Bug#988804: prometheus: CVE-2021-29622
Hi Martina,
On Thu, May 20, 2021 at 06:16:34AM +0100, Martina Ferrari wrote:
> On 20/05/2021 05:11, Salvatore Bonaccorso wrote:
>
> > Thanks, so I have to assume we are protected since 63d6cb569d4e
> > ("Refresh patches and patch out react-app URL handlers") in the
> > packaging repository, which would be in debian/2.15.2+ds-1.
> >
> > Is this correct?
>
> To be precise, that commit patched out the whole `/new` prefix when it first
> appeared, and before this vulnerability was introduced. The vuln appears at
> 3470ee1fbf9d424784eb2613bab5ab0f14b4d222 (3/11/2020), released as part of
> 2.23.0, and a few days later it is merged into Debian, and removed when
> refreshing patches in 7f0d9ba6d.
>
> In a nutshell: we never released this code :)
Perfect, thanks a lot for confirming that. I tried to reflect so the
status in https://security-tracker.debian.org/tracker/CVE-2021-29622
which now then should be good.
Regards,
Salvatore
Bug#988804: prometheus: CVE-2021-29622
On 20/05/2021 05:11, Salvatore Bonaccorso wrote:
Thanks, so I have to assume we are protected since 63d6cb569d4e
("Refresh patches and patch out react-app URL handlers") in the
packaging repository, which would be in debian/2.15.2+ds-1.
Is this correct?
To be precise, that commit patched out the whole `/new` prefix when it
first appeared, and before this vulnerability was introduced.
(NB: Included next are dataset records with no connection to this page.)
-- ==== Sys2Proof/Laws/ExecEffect.lean ====
section
/-! SUPPORT. Every next state of an instruction is an `Effect`: one lemma per meaning, then `exec`, then a step. -/

namespace Sys2Proof.Machine
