-- ==== Sys2Proof/Tests/Slice0.lean ====
section
/-! SUPPORT. Small checks of the model against the spec: the well-formedness checks, a word of every encoding, worked
examples and derived vectors (spec/95_test_vectors.md, 60_exceptions.md R750, 70_reset_and_hazards.md R845), and for
every statement with hypotheses a state that meets them. -/

namespace Sys2Proof.Tests

open Sys2Proof Sys2Proof.Machine

/-! ### Well-formedness -/

/-- Offsets whose low bits are not zero (R106): one term for each of the instructions checked. -/
def badOffsets : List Instr :=
  [.lh 1 2 1, .lhu 1 2 1, .lw 1 2 2, .lwu 1 2 1, .ld 1 2 4, .sh 1 2 1, .sw 1 2 3, .sd 1 2 4, .ll 1 2 2, .lld 1 2 4,
    .sc 1 2 2, .scd 1 2 4, .lwc2 1 2 2, .swc2 1 2 2, .ldc2 1 2 4, .sdc2 1 2 4, .lwc1 1 2 2, .swc1 1 2 2, .ldc1 1 2 4,
    .sdc1 1 2 4]

theorem test_bad_offsets_are_ill_formed : badOffsets.all (fun i => !WellFormed i) = true := by decide

/-- Link registers that are read (R366, R373). -/
theorem test_bad_links_are_ill_formed :
    ([.bltzal 31 0, .bgezal 31 0, .bltzall 31 0, .bgezall 31 0, .jalr 5 5] : List Instr).all (fun i => !WellFormed i)
      = true := by
  decide

/-- The neighbours of the terms refused are accepted. -/
theorem test_good_neighbours_are_well_formed :
    ([.lh 1 2 2, .lw 1 2 0xFFFC, .ld 1 2 8, .lb 1 2 1, .lwl 1 2 1, .bltzal 30 0, .jalr 5 31] : List Instr).all
      WellFormed
      = true := by decide

/-! ### Decoding: a word of every encoding, its fields written out from spec/30_encoding.md -/

/-- Every word of the list decodes to the instruction beside it. -/
def decodesAll (l : List (Word × Instr)) : Bool :=
  l.all fun p => match decode p.1 with | .ok i => i == p.2 | .error _ => false

theorem test_decode_loads_and_stores_1 : decodesAll [
    (0b100000_00100_00010_1111111111111000#32, .lb 4 2 0xfff8),
    (0b100100_00100_00010_1111111111111000#32, .lbu 4 2 0xfff8),
    (0b100001_00100_00010_1111111111111000#32, .lh 4 2 0xfff8),
    (0b100101_00100_00010_1111111111111000#32, .lhu 4 2 0xfff8),
    (0b100011_00100_00010_1111111111111000#32, .lw 4 2 0xfff8),
    (0b100111_00100_00010_1111111111111000#32, .lwu 4 2 0xfff8),
    (0b110111_00100_00010_1111111111111000#32, .ld 4 2 0xfff8),
    (0b101000_00100_00010_1111111111111000#32, .sb 4 2 0xfff8),
    (0b101001_00100_00010_1111111111111000#32, .sh 4 2 0xfff8),
    (0b101011_00100_00010_1111111111111000#32, .sw 4 2 0xfff8),
    (0b111111_00100_00010_1111111111111000#32, .sd 4 2 0xfff8),
    (0b100010_00100_00010_1111111111111000#32, .lwl 4 2 0xfff8),
    (0b100110_00100_00010_1111111111111000#32, .lwr 4 2 0xfff8),
    (0b011010_00100_00010_1111111111111000#32, .ldl 4 2 0xfff8),
    (0b011011_00100_00010_1111111111111000#32, .ldr 4 2 0xfff8),
    (0b101010_00100_00010_1111111111111000#32, .swl 4 2 0xfff8)] = true := by decide
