-- ==== Sys2Proof/Syntax.lean ====
section
/-! DEFINITION. The instruction set: one constructor per row of the table of operations and events. A word carries the record
of its format (R18); an event carries what comes with it from outside or says whose event it is. -/

namespace Sys2Proof
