/-- Step 3 of R43, as far as the word alone decides it: reserved fields, codes the instruction does not accept, and the
limits that its entry checks at decode. An event has no word and no such check. R206 gives S2B a BIP bit, and R209 gives its N16 form
and its RAW form no value with it: the word is ILLEGAL there (DESIGN CHOICE, log 75). -/
def Instr.fieldsOk : Instr → Bool
  | .add o | .sub o | .mul o | .mulh o | .mulhn o | .div o | .divn o | .rem o | .remn o | .and o | .or o | .xor o
  | .andn o | .min o | .max o | .minn o | .maxn o => o.uses true true true false false 0
  | .shl o | .shra o | .shrl o | .rol o =>
      o.uses true true true false false 0x7F && (if o.shI then o.sb == 0 else o.shAmt == 0)
  | .clz o | .ctz o | .popc o => o.uses true true false false false 0
  | .sel o => o.uses true true true true false 0
  | .cmp o => o.uses true true true false false 0xF000000000000 && o.ccCode < 10
  | .extr o => o.uses true true false false false 0x1FFF && o.pos + o.len ≤ 64
  | .ins o => o.uses true true true false false 0xFFF && o.pos + o.len ≤ 64
  | .addi _ => true
  | .li o | .lea o => o.sa == 0
  | .lih o => fieldOf o.imm 32 32 == 0
  | .br o => o.r == 0
  | .bc _ | .call _ => true
  | .ret o => o.uses false true false false false 0
  | .jtab o => fieldOf o.off 0 3 == 0
  | .jfrag o | .done o | .yield o | .rtt o => o.uses false false false false false 0
  | .sld o => o.uses true true false false true 0xFFFFFFFFFF && !o.rel && o.scopeCode < 3
      && (o.acq || o.scopeCode == 0) && !(o.acq && o.tok != none)
  | .sst o => o.uses false true true false true 0xFFFFFFFFFF && !o.acq && !o.msx && o.scopeCode < 3
      && (o.rel || o.scopeCode == 0)
  | .amo o => o.uses true true true (o.aop == 9) true 0xFFFFFFFFFFF && o.aop < 10 && !o.sp && !o.msx && 2 ≤ o.size
      && o.scopeCode < 3 && (o.acq || o.rel || o.scopeCode == 0) && !(o.acq && o.tok != none)
  | .amof o => o.uses true true true false true 0xFFFFFFFFFFF && o.aop < 2 && !o.sp && !o.msx && o.size == 0
      && o.scopeCode < 3 && (o.acq || o.rel || o.scopeCode == 0) && !(o.acq && o.tok != none)
  | .await o => o.uses false false false false false 0xFF && o.imm != 0
  | .mfs o => o.uses true false false false false 0xFFF
  | .mts o => o.uses false true false false false 0xFFF && mkMts o == .mts o
  | .mtsTmr o => o.uses false true false false false 0xFFF && mkMts o == .mtsTmr o
  | .mtsSrseed o => o.uses false true false false false 0xFFF && mkMts o == .mtsSrseed o
  | .mtsSeed o => o.uses false true false false false 0xFFF && mkMts o == .mtsSeed o
  | .mtsRotsz o => o.uses false true false false false 0xFFF && mkMts o == .mtsRotsz o
  | .mtsRrb o => o.uses false true false false false 0xFFF && mkMts o == .mtsRrb o
  | .mtsHandleLow o => o.uses false true false false false 0xFFF && mkMts o == .mtsHandleLow o
  | .mtsHandleHigh o => o.uses false true false false false 0xFFF && mkMts o == .mtsHandleHigh o
  | .mtsFrag o => o.uses false true false false false 0xFFF && mkMts o == .mtsFrag o
  | .mtsStw3 o => o.uses false true false false false 0xFFF && mkMts o == .mtsStw3 o
  | .mtsStw o => o.uses false true false false false 0xFFF && mkMts o == .mtsStw o
  | .mtsHeatcfg o => o.uses false true false false false 0xFFF && mkMts o == .mtsHeatcfg o
  | .trap o => o.uses false false false false false 0xFF && o.imm != 0xFF
  | .brkpt o => o.uses false false false false false 0xFF && o.imm == 0xFF
  | .fence o => o.uses false false false false false 3 && o.imm != 3
  | .sflush o => o.uses false true false false true 0
  | .probe o => o.uses true true true false false 0xFFFFFFFF
  | .probeF o => o.uses true true true false true 0x1FFFFFFFF && fieldOf o.imm 32 1 == 1
  | .nop o => o.uses false false false false false 0x3F
  | .vadd o | .vsub o | .vmul o => o.arith true false true
  | .vfma o | .vfms o | .vfnma o => o.arith true true true
  | .vmin o | .vmax o => o.arith true false false
  | .vabs o | .vneg o => o.arith false false false
  | .vrcp o | .vrsq o | .vexp2 o | .vlog2 o => o.arith false false true
  | .vcmp o => o.uses true true true false 0x7E0000 && o.ty.isFloat && o.rnd == .rne && isPred o.vd && o.eltOk
      && o.fcondOk
  | .vsel o => o.uses true true true true 0 && o.rnd == .rne && isPred o.vc
  | .viadd o | .visub o | .vimul o => o.intOp true false 1
  | .vimulh o | .vimin o | .vimax o => o.intOp true false 0
  | .vimad o => o.intOp true true 1
  | .vishl o => o.intOp true false 0xFF && o.shiftOk
  | .vishr o => o.intOp true false 0xFE && o.shiftOk
  | .viabs o => o.intOp false false 1 && o.ty.isSigned
  | .visat o => o.intOp false false 0xFC && o.amt6 < o.ty.width
  | .vicmp o => o.intOp true false 0x7E0000 && isPred o.vd && o.eltOk && o.icondOk
  | .vlop3 o => o.uses true true true true 0x7F8000 && o.untyped
  | .vfshl o | .vfshr o => o.uses true true true true 0x7E && o.untyped
      && (if o.immBit then o.vc == 0 else o.amt5 == 0)
  | .vpopc o | .vclz o => o.intOp false false 0
  | .vcvt o => o.cvtOk
  | .vpack o => o.packOk
  | .vunpk o => o.unpkOk
  | .vqnt o => o.qntOk
  | .vdqnt o => o.dqntOk
  | .vpermb o | .vperml o => o.uses true true true true 0 && o.untyped
  | .vbcast o => o.typed && o.va == 0 && (if o.srcBit then o.imm32 == 0 else o.sa == 0)
      && (match o.ty with | some t => !t.isDB | none => false)
  | .vrot o => o.uses true true false true 0x1FE && o.untyped && (if o.immBit then o.vc == 0 else o.amt7 == 0)
  | .vrmrg o => o.uses true true true true 0x1FE && o.untyped && (if o.immBit then o.vc == 0 else o.amt7 == 0)
  | .vinsl o => fieldOf o.imm 32 10 == 0 && o.va == 0
      && (match o.ty with | some t => 8 ≤ t.width && o.imm32.toNat < 1024 / t.width | none => false)
  | .vextl o => fieldOf o.imm 32 10 == 0 && o.vd == 0
      && (match o.ty with | some t => 8 ≤ t.width && o.imm32.toNat < 1024 / t.width | none => false)
  | .viota o => o.uses true false false false 0 && o.rnd == .rne && (o.ty.isInt || o.ty == .f32)
  | .vrsum o | .vscan o => o.reduceOk true
  | .vrmax o | .vrmin o | .vrargmax o => o.reduceOk false
  | .vbsort o => o.sortOk false 1
  | .vbmerge o | .vmergek o => o.sortOk true 1
  | .vbstep o => o.sortOk false 0x1F && o.stepJ < o.stepK
  | .visect o | .vunion o => o.setOk
  | .xclr o => o.uses true false false false 0 && o.untyped && isExact o.vd
  | .xadd o => o.uses true true false false 0 && o.untyped && isExact o.vd
  | .xacc o => o.uses true true true false 0 && o.untyped && isExact o.vd
  | .xrnd o => o.uses true true false false 0 && o.ty == .f64 && isExact o.va
  | .xmov o => o.uses true true false false 0 && o.untyped && isExact o.vd && isExact o.va
  | .vld o | .vst o => o.rowOk false
  | .vldh o | .vsth o => o.rowOk true
  | .hadvc o | .hadvp o => o.advOk
  | .vloop o => o.uses false false false false false true 0 0xFF && o.du && o.tok == none && 1 ≤ o.imm.toNat
      && o.imm.toNat ≤ 128
  | .vexit o => o.uses false false false false 0 && o.untyped
  | .rrbset o => o.vd == 0 && o.va == 0 && o.sa == 0 && fieldOf o.imm 12 36 == 0
  | .rep _ => true
  | .pand o | .por o | .pxor o => o.predOp true
  | .pnot o | .pmov o => o.predOp false
  | .pset o => isPred o.vd && o.va == 0 && fieldOf o.imm 33 15 == 0 && (if o.srcBit then o.imm32 == 0 else o.sa == 0)
  | .ppopc o => o.vd == 0 && isPred o.va && o.imm == 0
  | .ldt o => o.uses true true o.bar true false true 0x1FF 0x3FFF && o.rowsOk
  | .stt o => o.uses true true false false true true 0xFF 0x3FFF && o.rowsOk
  | .cpy o => o.uses true true o.bar true true false 0x100 0x3FFF && o.rowsOk
  | .cpya o => o.uses false true false false true false 3 0x7FFFF && 1 ≤ o.n10 && o.acc + o.n10 ≤ 512
  | .rowg o => o.uses true true true true false false 0x101 (if o.bar then 0x1FFFF0 else 0)
  | .mcast o => o.uses true true true false false false 0x3FF (if o.castBar then 0x1FFFF1 else 0)
  | .puth o => o.uses true true true false false false 0x3FF 7
  | .get o => o.uses true true true true false false 0xFF 0x3FFF && o.rowsOk
  | .put o => o.uses true true true false true false 0xFF 0x3FFF && o.rowsOk
  | .collectiveContribution o => o.uses true true true false true false 0x1FF 0x33FFF && o.rowsOk && o.bar
  | .pft o => o.uses true true false false false false 0 0xFFFFFFFF
  | .ixg o | .ixs o | .ixsa o => o.uses true false false false false false 0 0
  | .mma o => o.uses true true false false false false 0xF 0xFFFFFFFF && 1 ≤ o.k && o.acc + o.mRows ≤ 512
  | .mmv o => o.uses true true false false true false 0xF 0xFFFF7FFF && 1 ≤ o.k && o.acc + o.b6 ≤ 512
  | .mmg o => o.uses true true true false true false 0x3FF 0xFFFFFFFF && (if o.dir then o.k == 0 else 1 ≤ o.k)
      && o.acc + o.b6 ≤ 512
  | .matt o => o.uses true true true false true false 0x3FF 0x3FFFFFF && o.acc + o.b6 ≤ 512
  | .mpbld o => o.uses true false false false false false 0 0x3F
  | .aclr o => o.uses false false false false false false 0xF 0x7FFFF && 1 ≤ o.n10 && o.acc + o.n10 ≤ 512
  | .adrain o => o.uses true false true true false false 0xF 0x7FFFFFF && 1 ≤ o.n10 && o.acc + o.n10 ≤ 512
      && (o.one || o.state + o.n10 ≤ 64)
  | .bset o => o.uses true false false false false false 0 0xFFFFFFFF && o.brimOk
  | .bsamp o => o.uses true false false false false false 0 0xFFFFF && o.kh ≤ 64 && o.first + o.slots ≤ 64
  | .bread o => o.uses true false false false false false 0 0xFFF && o.first + o.slots ≤ 64
  | .pred o => o.uses true true true false false false 0 0xFFFF && 1 ≤ o.nn
  | .pchk o => o.uses true true true false false false 0 0x3FFFFF && 1 ≤ o.nn
  | .pstat o => o.uses true false false false false false 1 0
  | .accept o => o.uses true true true false false false 0 0xFF && 1 ≤ o.nodes && o.nodes ≤ 64
  | .fragset o => o.uses false false false false false false 0 0x3F
  | .sgen o => o.stream true false false 0x7F8000 && isStream o.vd
      && ((o.ty == .f32 && !o.hi) || (o.ty == .n16 && !o.bip))
  | .sand o | .sxnor o | .sor o => o.streamLogic true false
  | .snot o => o.streamLogic false false
  | .smux o | .smaj o => o.streamLogic true true
  | .scnt o => o.stream true false false 0 && o.ty == .n32 && isStream o.va
  | .s2b o => o.stream true false false 0x18000 && isStream o.va
      && (if o.raw then o.ty == .f64 && !o.bip else o.ty == .f32 || (o.ty == .n16 && !o.bip))
  | .sregen o => o.stream true false false 0x1E0000 && o.ty == .f64 && isStream o.vd && isStream o.va
  | .slen o => o.stream true false false 0x600000 && o.ty == .f64 && isStream o.vd && isStream o.va
  | .scls o => o.stream true false false 0xFFFF && o.ty == .f64 && isStream o.vd && isStream o.va
  | .sclsV o => o.stream true false false 0x70FFFF && o.ty == .f64 && isStream o.vd && fieldOf o.mods 20 1 == 1
  | .binit o => o.uses false true false false false 0xFFFFFFF && 1 ≤ o.imm.toNat && o.imm.toNat < 2 ^ 27
  | .arrive o | .leave o | .barg o => o.uses false true true false false 0
  | .bwait o => o.uses false true true false false 0x1F
      && (if fieldOf o.imm 4 1 == 1 then o.sb == 0 else fieldOf o.imm 0 4 == 0)
  | .twait o => o.uses false true false false false 7 && o.imm.toNat < 6
  | .tread o => o.uses true false false false false 7 && o.imm.toNat < 6
  | .join o => o.uses true true false false false 0
  | .spawn o => o.uses false true false false true 0
  | .jdec o => o.uses true true false false true 0
  | .sflushDrainEnd _ _ | .probeFillLanding _ _ | .sectionDispatch _ | .backReferenceSatisfied | .wordPush _
  | .sectionRetirement _ _ _ _ | .resultLanding _ _ _ | .macroCompletion _ _ _ | .timerExpiry _ _ | .trapEntry _
  | .idleSlotDispatch _ | .ageingTick | .contextSwitch _ | .engineContextChange _ _ | .park _ | .parkedResume _
  | .watchdogExpiry _ | .stallLimitExpiry _ _ _ | .writePropagation _ | .dupw _ _ _ | .receivePut _ | .receiveGet _
  | .receivePuth _ | .receiveAtomic _ | .receiveCollective _ | .receiveAnswer _ _ _ | .rxbad _ _ | .fabricTimeout _
  | .gangRetryTimeout _ | .gangexp _ | .createSpace _ _ | .loadSegments _ _ _ _ _ _ | .swapin _ _
  | .layerResident _ _ | .evict _ _ _ | .launch _ _ _ _ | .gangArm _ _ _ _ _ | .gangGo _ _ | .queryHeatStatistics _
  | .queryPoolOccupancy _ | .queryLoadedSpaces _ | .queryEventLog _ | .queryErrorCounters _ | .queryCertificate _
  | .querySparingMap _ | .queryMemorySpares _ | .setMsgn _ _ _ | .setBlkthr _ _ | .setHeatcfg _ _
  | .setDeepRetention _ _ | .setFtout _ _ | .setAgeus _ _ _ | .setDuplication _ _ _ _ | .setRsslots _ _ _
  | .attest _ _ | .retire _ _ | .deepRetentionRetire _ _ | .scrubVisit _ | .registerParityReplay _ _ _
  | .scratchpadRowPoison _ _ _ | .rowRepair _ _ | .pseudoChannelSparing _ _ | .capacityDeviceFailure _
  | .replicaRead _ _ | .segmentPoisoning _ _ | .coreFailure _ _ | .lanedeg _ | .powerOn _ | .thermalThrottle _ _
  | .thermalShutdown _ _ | .readState | .readTemperatures | .readPower | .setPlim _ | .requestReset _
  | .scalarAccessCompletion _ _ _ | .rowClearingDone _ | .accretionCopyLanded _ _ | .powerOff
  | .thermalThrottleEnd _ _ | .unknownCommand _ => true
The vuln
appears at 3470ee1fbf9d424784eb2613bab5ab0f14b4d222 (3/11/2020),
released as part of 2.23.0, and a few days later it is merged into
Debian, and removed when refreshing patches in 7f0d9ba6d.
In a nutshell: we never released this code :)
--
Martina Ferrari (Tina)
Bug#988804: prometheus: CVE-2021-29622
Hi Martina,
On Wed, May 19, 2021 at 11:36:01PM +0100, Martina Ferrari wrote:
> Hi Salvatore,
>
> On 19/05/2021 19:40, Salvatore Bonaccorso wrote:
> >
> > The following vulnerability was published for prometheus.
> >
> > CVE-2021-29622[0]:
> > | Open Redirect under the /new endpoint
> >
> > If you fix the vulnerability please also make sure to include the
> > CVE (Common Vulnerabilities & Exposures) id in your changelog entry.
> >
>
> Thanks for sending this for our attention. Luckily, one of our patches had
> disabled this functionality (due to lack of React support in Debian), and so
> we are not vulnerable.
>
> This is the relevant part of the patch
> (debian/patches/01-Do_not_embed_blobs.patch ):
>
>
> - // Redirect the original React UI's path (under "/new") to its new path
> at
> the root.
> - router.Get("/new/*path", func(w http.ResponseWriter, r *http.Request) {
> - p := route.Param(r.Context(), "path")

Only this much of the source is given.